[Stored items]
——————————
-- ==== Sys2Proof/Syntax.lean ====
section
/-! DEFINITION. The commands of the part, one constructor per row of spec/opcode_table.json, with the operands the rules give the record or the event. -/

namespace Sys2Proof

/-- A recognised level of an external trigger line (R43). -/
inductive Level where
  | low | high
  deriving DecidableEq, Repr

/-- The two external trigger lines (R43). -/
inductive ExtLine where
  | ext0 | ext1
  deriving DecidableEq, Repr

/-- The levels of the input lines the part looks at when it begins to run: the link-status lines (active or not, R172), EXT0 and EXT1 (R43) and HEAD_LOCK (R90). -/
structure LineLevels where
  links : PortMap Bool
  ext0 : Level
  ext1 : Level
  headLock : Bool
  deriving DecidableEq, Repr

/-- The capture setup record as written by STAGE_SETUP (R28, R31, R182): 21 fields of 4 bytes, whatever their range. -/
structure RawSetup where
  sensorWidth : BitVec 32
  sensorHeight : BitVec 32
  pixelFormat : BitVec 32
  exposureUs : BitVec 32
  triggerSources : BitVec 32
  ext0Edge : BitVec 32
  ext1Edge : BitVec 32
  triggerDelayUs : BitVec 32
  busyPolicy : BitVec 32
  intervalUs : BitVec 32
  softPorts : BitVec 32
  readoutLimitMs : BitVec 32
  resyncRun : BitVec 32
  retryLimit : BitVec 32
  retryWindow : BitVec 32
  exhaustAction : BitVec 32
  cooldownMs : BitVec 32
  patrolEnable : BitVec 32
  patrolStepUs : BitVec 32
  scrubVerify : BitVec 32
  retireThreshold : BitVec 32
  deriving DecidableEq, Repr

/-- The consumer profile record as written by STAGE_PROFILE (R108, R110, R182): 13 fields of 4 bytes. -/
structure RawProfile where
  windowLeft : BitVec 32
  windowTop : BitVec 32
  windowWidth : BitVec 32
  windowHeight : BitVec 32
  packetSize : BitVec 32
  quota : BitVec 32
  lossMode : BitVec 32
  releaseMode : BitVec 32
  leaseMs : BitVec 32
  subscription : BitVec 32
  decimation : BitVec 32
  creditMode : BitVec 32
  latencyShift : BitVec 32
  deriving DecidableEq, Repr

/-- The three cases a word read from frame memory falls into (R160). -/
inductive WordCase where
  | clean | correctable | uncorrectable
  deriving DecidableEq, Repr

/-- What a read found in one word of its slot: the case and the 64 bytes handed to the reader (R160). A word that is not reported is clean and as stored, or has the fault that stands in it (logs 7 and 30). -/
structure WordReport where
  word : Nat
  found : WordCase
  data : List Byte
  deriving DecidableEq, Repr

/-- What one end event of a read tells the block: how many of its words the read comes to in the event, and what it finds in them (R160, log 7). -/
structure ReadReport where
  reach : Nat
  reports : List WordReport
  deriving DecidableEq, Repr

/-- What the end of a read-update-write tells the block: the case the word read back falls into (R161), and what a read that waits on the word finds in it where the write leaves that open (R160, log 7). -/
structure RereadReport where
  reread : WordCase
  found : Option WordReport
  deriving DecidableEq, Repr

/-- The commands. The constructors stand in the order of the table. -/
inductive Instr where
  | powerOn (levels : LineLevels)
  | resetNAssert
  | resetNRelease (levels : LineLevels)
  | linkRise (p : Port)
  | linkLoss (p : Port)
  | extEdge (l : ExtLine) (level : Level)
  | headLockFall
  | headLockRise
  | idle
  | frameStart (tag : BitVec 8) (width height : BitVec 16) (format : BitVec 8)
  | line (index : BitVec 16) (payload : List Byte) (check : BitVec 32)
  | frameEnd (tag : BitVec 8) (lineCount : BitVec 16)
  | framingFault
  | badRequestRecord (p : Port)
  | unknownRequest (p : Port) (tag kind : BitVec 8)
  | takeLock (p : Port) (tag : BitVec 8) (timeoutMs : BitVec 16)
  | dropLock (p : Port) (tag : BitVec 8)
  | stageSetup (p : Port) (tag : BitVec 8) (r : RawSetup)
  | commitSetup (p : Port) (tag : BitVec 8)
  | readSetup (p : Port) (tag : BitVec 8)
  | start (p : Port) (tag : BitVec 8)
  | stop (p : Port) (tag : BitVec 8) (mode : BitVec 8)
  | restart (p : Port) (tag : BitVec 8)
  | trigger (p : Port) (tag : BitVec 8)
  | clearWatermarks (p : Port) (tag : BitVec 8)
  | readSlots (p : Port) (tag : BitVec 8)
  | readFrameInfo (p : Port) (tag : BitVec 8) (frame : FrameNumber)
  | readSnapshot (p : Port) (tag : BitVec 8)
  | clearSnapshot (p : Port) (tag : BitVec 8)
  | stageProfile (p : Port) (tag : BitVec 8) (r : RawProfile)
  | commitProfile (p : Port) (tag : BitVec 8)
  | readProfile (p : Port) (tag : BitVec 8)
  | attach (p : Port) (tag : BitVec 8)
  | detach (p : Port) (tag : BitVec 8)
  | release (p : Port) (tag : BitVec 8) (frame : FrameNumber)
  | releaseAll (p : Port) (tag : BitVec 8)
  | clearLatency (p : Port) (tag : BitVec 8)
  | credit (p : Port) (tag : BitVec 8) (n : BitVec 8)
  | readErrorLog (p : Port) (tag : BitVec 8)
  | clearErrorLog (p : Port) (tag : BitVec 8)
  | setNoticeMask (p : Port) (tag : BitVec 8) (mask : BitVec 16)
  | ackCauses (p : Port) (tag : BitVec 8) (mask : BitVec 16)
  | status (p : Port) (tag : BitVec 8)
  | identify (p : Port) (tag : BitVec 8)
  | readStats (p : Port) (tag : BitVec 8)
  | portReset (p : Port) (tag : BitVec 8)
  | lockExpiry
  | intervalExpiry
  | dueTime
  | readoutTimeout
  | retryWindowExpiry
  | cooldownExpiry
  | leaseExpiry (p : Port)
  | patrolStepDeadline
  | packetGrant
  | patrolGrant
  | packetReadEnd (read : ReadReport)
  | patrolReadEnd (read : ReadReport)
  | packetSent (p : Port)
  | responseSent (p : Port)
  | readUpdateWriteEnd (slot : SlotIdx) (word : Nat) (reread : RereadReport)
  deriving DecidableEq, Repr

end Sys2Proof
end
——————————
#### Exercise:
Lines with the word "into" in them are the answer; report each one from the data.

#### Task output:
/-- The three cases a word read from frame memory falls into (R160). -/
/-- What the end of a read-update-write tells the block: the case the word read back falls into (R161), and what a read that waits on the word finds in it where the write leaves that open (R160, log 7). -/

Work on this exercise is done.